/-! ## Judging arrived entries (05 R266, R285, R286) -/

theorem exec_entryJudge_quiet (h : s.isFe = false ∨ s.live = false ∨ (s.sq n).halted = true ∨ (s.sq n).arrived = []) :
    exec (.entryJudge n) s = .next s := by
  change Host.Outcome.next (if s.live && s.isFe && !(s.sq n).halted then State.judgeAll n (s.sq n).arrived.length s else s) = _
  obtain h | h | h | h := h
  · simp [h]
  · simp [h]
  · simp [h]
  · rw [h]
    exact congrArg _ (ite_self s)

/-- With one entry arrived, that entry is judged on the ring without it. -/
theorem exec_entryJudge_one {idx : BitVec 32} {e : List Byte} (hl : s.live = true) (hfe : s.isFe = true) (hh : (s.sq n).halted = false)
    (ha : (s.sq n).arrived = [(idx, e)]) : exec (.entryJudge n) s = .next ((s.updSq n (fun q => { q with arrived := [] })).judgeEntry n idx e) := by
  refine congrArg Host.Outcome.next ((if_pos (by rw [hl, hfe, hh]; rfl)).trans ?_)
  rw [ha, List.length_singleton, State.judgeAll, ha]
  rfl

theorem State.judgeEntry_malformed {idx : BitVec 32} {e : List Byte} {r : Nat} (h : entryMalformed (t.sq n).e e = some r) :
    t.judgeEntry n idx e = t.haltFn n idx e r := by
  rw [State.judgeEntry, h]

theorem State.judgeEntry_redelivered {idx : BitVec 32} {e : List Byte} (h : entryMalformed (t.sq n).e e = none) (hlt : eSeq e < (t.sq n).e)
    (hu : (t.sq n).unreleased = []) : t.judgeEntry n idx e = (t.updSq n (fun q => { q with redeliv := satInc q.redeliv })).slotDone n none := by
  rw [State.judgeEntry, h]
  dsimp only
  rw [if_pos hlt, hu]
  rfl

/-- A ring as it is with one more entry accepted: cached, journaled, its slot passed. -/
def State.accepted (t : State) (n : Nat) (idx : BitVec 32) (e : List Byte) : State :=
  (((t.updSq n (fun q => { q with cache := q.cache ++ [e], slots := q.slots ++ [(eSeq e, idx)], e := q.e + 1 })).hallWritten
    (cacheWords n (eSeq e))).journal (jrec 0x01 (t.ringInst (.host n)) (t.ringLocal (.host n)) e)).slotDone n t.openEpoch

theorem State.judgeEntry_accepted {idx : BitVec 32} {e : List Byte} (h : entryMalformed (t.sq n).e e = none) (hge : (t.sq n).e ≤ eSeq e)
    (hg : ((t.accepted n idx e).sq n).guilty = none) : t.judgeEntry n idx e = t.accepted n idx e := by
  have hjudge : t.judgeEntry n idx e = match ((t.accepted n idx e).sq n).guilty with
      | some g => if g.done then (t.accepted n idx e).skipEntries (.host n) else t.accepted n idx e
      | none => t.accepted n idx e := by
    rw [State.judgeEntry, h]
    exact if_neg (Nat.not_lt.mpr hge)
  rw [hjudge, hg]

end

/-- Settles O28: the one arrived entry by what its judgement finds. -/
theorem entryJudgement : Obligations.EntryJudgement := by
  intro s n
  refine ⟨exec_entryJudge_quiet, fun idx e hl hfe hh ha => ?_⟩
  rw [exec_entryJudge_one hl hfe hh ha]
  exact ⟨fun r h => congrArg _ (State.judgeEntry_malformed h), fun h hlt hu => congrArg _ (State.judgeEntry_redelivered h hlt hu),
    fun h hge hg => congrArg _ (State.judgeEntry_accepted h hge hg)⟩

section
variable {s : State} {n c : Nat} {e : List Byte}

/-! ## Admission (05 R259, R270, R273, R282) -/

theorem exec_admission (s : State) : exec .admission s = .next s.admitStep := rfl

theorem State.admitStep_dead (h : s.live = false) : s.admitStep = s := if_pos (by rw [h]; rfl)

theorem State.admitStep_realTime (hl : s.live = true) (hp : s.pairPaused = false) (hrt : s.rtChoice = some n) :
    s.admitStep = (s.admitBurst (.host n) (burstOf (s.sq n).cfg.burst)).1 := by
  rw [State.admitStep, if_neg (by simp [hl, hp]), hrt]

theorem State.admitStep_none (hrt : s.rtChoice = none) (hw : s.wrrRings.any (fun x => s.eligible x.2) = false) : s.admitStep = s := by
  rw [State.admitStep, hrt, hw]
  exact ite_self s

/-- A host ring is eligible only with room for its record, and while it is neither guilty nor halted nor empty. -/
theorem State.eligible_host (h : s.eligible (.host n) = true) :
    ((s.cq (s.ringCq n)).wr - (s.cq (s.ringCq n)).h).toNat + (s.cq (s.ringCq n)).reserved + 1 < (s.cq (s.ringCq n)).n ∧
      (s.sq n).guilty = none ∧ (s.sq n).halted = false ∧ (s.sq n).cache ≠ [] := by
  simp only [State.eligible, State.sqEligible, State.cqRoom, State.sqReady, Bool.and_eq_true, decide_eq_true_eq] at h
  obtain ⟨-, hready, hroom⟩ := h
  split at hready
  case h_2 => exact absurd hready Bool.false_ne_true
  case h_1 i e _ hhead =>
    simp only [Bool.and_eq_true, Bool.not_eq_true', Option.isNone_iff_eq_none] at hready
    obtain ⟨⟨⟨-, hguilty⟩, hhalted⟩, -⟩ := hready
    refine ⟨hroom, hguilty, hhalted, fun hnil => ?_⟩
    rw [hnil] at hhead
    cases hhead

theorem State.admitEntry_empty {r : RingRef} (hd : eDirect e = true) (hz : eLen8 e = 0) : s.admitEntry r e =
    (s.reserveSlot r).bufferRecord r (eSeq e) stOkEmpty false false false (eUser e) 0 (some s.now) (eIrq e) true :=
  if_pos (by simp [hd, hz])

/-- The owner an entry of host ring `n` becomes. -/
def State.ownerOf (s : State) (n : Nat) (e : List Byte) : Owner :=
  { inst := BitVec.ofNat 6 (s.ringInst (.host n)), ring := .host n, tag := eSeq e, user := eUser e,
    rt := if (s.sq n).cfg.realTime then some (s.sq n).cfg.rtSlot else none, entry := e, replaySafe := false,
    redelivered := false, expected := none, tally := 0, fault := none, ovf := false, replayed := false, admitTime := s.now,
    order := s.orders, phase := .checking, nextOp := 0, nextOff := 0, waitEpoch := none, members := s.memberList,
    lostAt := s.dom.lost, csCount := 0, dataOff := 0, waits := [] }

theorem State.admitEntry_context (hz : eLen8 e ≠ 0) (hc : s.freeContext = some c) : s.admitEntry (.host n) e =
    (((({ s with orders := s.orders + 1 }).updCtx c (fun x => { Ctx.reset with gen := x.gen + 1, use := .owner (s.ownerOf n e) })).pruneColls
      c).reserveSlot (.host n)).progress (.host n) :=
  (if_neg (by simp [hz])).trans (by rw [hc]; rfl)

end

/-- Settles O29: the choice of a ring, what makes one eligible, and what an entry admitted takes. -/
theorem admission : Obligations.Admission := by
  intro s n c e
  refine ⟨fun h => congrArg _ (State.admitStep_dead h), fun hl hp hrt => congrArg _ (State.admitStep_realTime hl hp hrt),
    fun hrt hw => congrArg _ (State.admitStep_none hrt hw), State.eligible_host, fun r => State.admitEntry_empty, rfl, fun hz hc => ?_⟩
  exact ⟨s.ownerOf n e, rfl, rfl, rfl, rfl, rfl, rfl, rfl, State.admitEntry_context hz hc⟩

section
variable {s t u : State} {c : Nat} {o : Owner} {fs : List (Nat × Nat)}

/-! ## The check pass (06) -/

theorem exec_checkPass (s : State) (c : Nat) : exec (.checkPass c) s = .next (s.checkPass c) := rfl

theorem exec_dispatchRead (s : State) (c : Nat) : exec (.dispatchRead c) s = .next (s.dispatchOne c) := rfl

theorem State.checkPass_vacant (h : s.owner c = none) : s.checkPass c = s := by
  rw [State.checkPass, h]

theorem State.checkPass_passed (h : s.owner c = some o) (hp : o.phase ≠ .checking) : s.checkPass c = s := by
  rw [State.checkPass, h]
  exact if_pos (by simp [hp])

/-- The fragment list of an owner in its check is not here yet. -/
theorem State.checkPass_waits (h : s.owner c = some o) (hl : s.live = true) (hp : o.phase = .checking) (hf : s.bufferFrags c o = (none, t)) :
    s.checkPass c = t := by
  rw [State.checkPass, h]
  dsimp only
  rw [if_neg (by simp [hl, hp]), hf]

/-- What the check does with the bytes of the buffer, as far as they are here. -/
def State.checkBytes (c : Nat) (o : Owner) (fs : List (Nat × Nat)) : Option (List Byte) × State → State
  | (none, u) => u
  | (some b, u) =>
    match checkBuffer (u.roll o) u.boot.nlevel.toNat b with
    | .inl x => u.bufferBroken c (match frames b (bufOps b) (bufOps b) 1 (64 + 8 * bufSets b) with
        | .inr f => (f[x.idx - 1]?).map (·.2.1)
        | .inl _ => none) x
    | .inr k => (u.updCtx c (fun y => { y with frags := fs })).bufferPassed c o b k

/-- What the check does with the fragments of the buffer. -/
def State.checkFrags (t : State) (c : Nat) (o : Owner) (fs : List (Nat × Nat)) : State :=
  if fragTotal fs = 0 then (t.bufferRecord o.ring o.tag stOkEmpty false false o.redelivered o.user 0 (some o.admitTime) (eIrq o.entry) true).freeCtx c
  else if fragTotal fs < 96 then t.bufferBroken c none (cfgBroken 0)
  else State.checkBytes c o fs (t.bufferBytes c fs)

theorem State.checkPass_frags (h : s.owner c = some o) (hl : s.live = true) (hp : o.phase = .checking) (hf : s.bufferFrags c o = (some fs, t)) :
    s.checkPass c = t.checkFrags c o fs := by
  rw [State.checkPass, h]
  dsimp only
  rw [if_neg (by simp [hl, hp]), hf]
  rfl

theorem State.checkFrags_bytes (h : 96 ≤ fragTotal fs) : t.checkFrags c o fs = State.checkBytes c o fs (t.bufferBytes c fs) := by
  rw [State.checkFrags, if_neg (by omega), if_neg (by omega)]

/-- The bytes of a buffer with a CRC are read in one piece. -/
theorem State.bufferBytes_crc {b : List Byte} (h : s.fragRead c fs 0 64 = (some b, t)) (hh : headOk b (fragTotal fs) = true) (hcrc : bufCrcV b = true) :
    s.bufferBytes c fs = t.fragRead c fs 0 (fragTotal fs) := by
  rw [State.bufferBytes, h]
  dsimp only
  rw [if_neg (by simp [hh]), if_pos hcrc]

/-! ## Dispatch (07) -/

theorem State.dispatchOne_vacant (h : s.owner c = none) : s.dispatchOne c = s := by
  rw [State.dispatchOne, State.mayDispatch, h]

theorem State.dispatchOne_past (h : s.mayDispatch c = some o) (hlast : (s.ctx c).sets.length ≤ o.nextOp) : s.dispatchOne c = s := by
  rw [State.dispatchOne, h]
  exact if_pos hlast

theorem State.dispatchOne_reads (h : s.mayDispatch c = some o) (hmore : o.nextOp < (s.ctx c).sets.length) : s.dispatchOne c = match s.readOp c o with
    | (none, t) => t
    | (some (h, body, v, chips, ch), t) =>
      (((t.ctxFresh c).updCtx c (fun x => { x with chain := ch, sets := x.sets.set (o.nextOp - 1) chips, heads := x.heads.set (o.nextOp - 1) h })).updOwner c
        (fun w => { w with nextOp := o.nextOp + 1, nextOff := o.nextOff + 32 + 8 * hBody8 h })).spread c o o.nextOp o.nextOff h body v chips ((s.ctx c).chain.map (·.1)) := by
  rw [State.dispatchOne, h]
  exact if_neg (Nat.not_le.mpr hmore)

end

/-- Settles O30: the check by how far the buffer's bytes are here and what they say, and the dispatch of one operation by how its read ends. -/
theorem checkPass : Obligations.CheckPass := by
  intro s t u c a n o fs b x
  refine ⟨fun h => ?_, fun h hp => ?_, fun h hl hp => ⟨fun hf => ?_, fun hf hz => ?_, fun hf hnz hlt => ?_, fun hf hge => ?_⟩,
    State.bufferBytes_crc, fun h => ?_, fun h => ?_, fun h => ?_, fun h hlast => ?_, fun h hmore hr => ?_, fun hd body v chips ch h hmore hr => ?_⟩
  · rw [exec_checkPass, exec_dispatchRead, State.checkPass_vacant h, State.dispatchOne_vacant h]
    exact ⟨rfl, rfl⟩
  · rw [exec_checkPass, State.checkPass_passed h hp]
  · rw [exec_checkPass, State.checkPass_waits h hl hp hf]
  · rw [exec_checkPass, State.checkPass_frags h hl hp hf, State.checkFrags, if_pos hz]
  · rw [exec_checkPass, State.checkPass_frags h hl hp hf, State.checkFrags, if_neg hnz, if_pos hlt]
  · rw [exec_checkPass, State.checkPass_frags h hl hp hf, State.checkFrags_bytes hge]
    refine ⟨fun hb => by rw [hb]; rfl, fun k hb hk => by rw [hb, State.checkBytes, hk], fun y hb hy => ?_⟩
    rw [hb, State.checkBytes, hy]
    exact ⟨_, rfl⟩
  · rw [State.fragRead, h]
  · rw [State.fragRead, h]
  · rw [State.fragRead, h]
  · rw [exec_dispatchRead, State.dispatchOne_past h hlast]
  · rw [exec_dispatchRead, State.dispatchOne_reads h hmore, hr]
  · rw [exec_dispatchRead, State.dispatchOne_reads h hmore, hr]

section
variable {s t : State} {e c k : Nat} {o : OpEntry} {f : BodyFetch}

/-! ## Bodies and lists (07 R363) -/

theorem exec_bodyReadDone (hl : s.live = true) (e : Nat) : exec (.bodyReadDone e) s = .next (s.bodyRead e) := congrArg Host.Outcome.next (if_pos hl)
◆ ◆ ◆ ◆
### [Exercise]
Lines holding "intro" are the ones to copy; find all of them in the listing.

### [Solution for this problem]
  intro s n
  intro s n c e
  intro s t u c a n o fs b x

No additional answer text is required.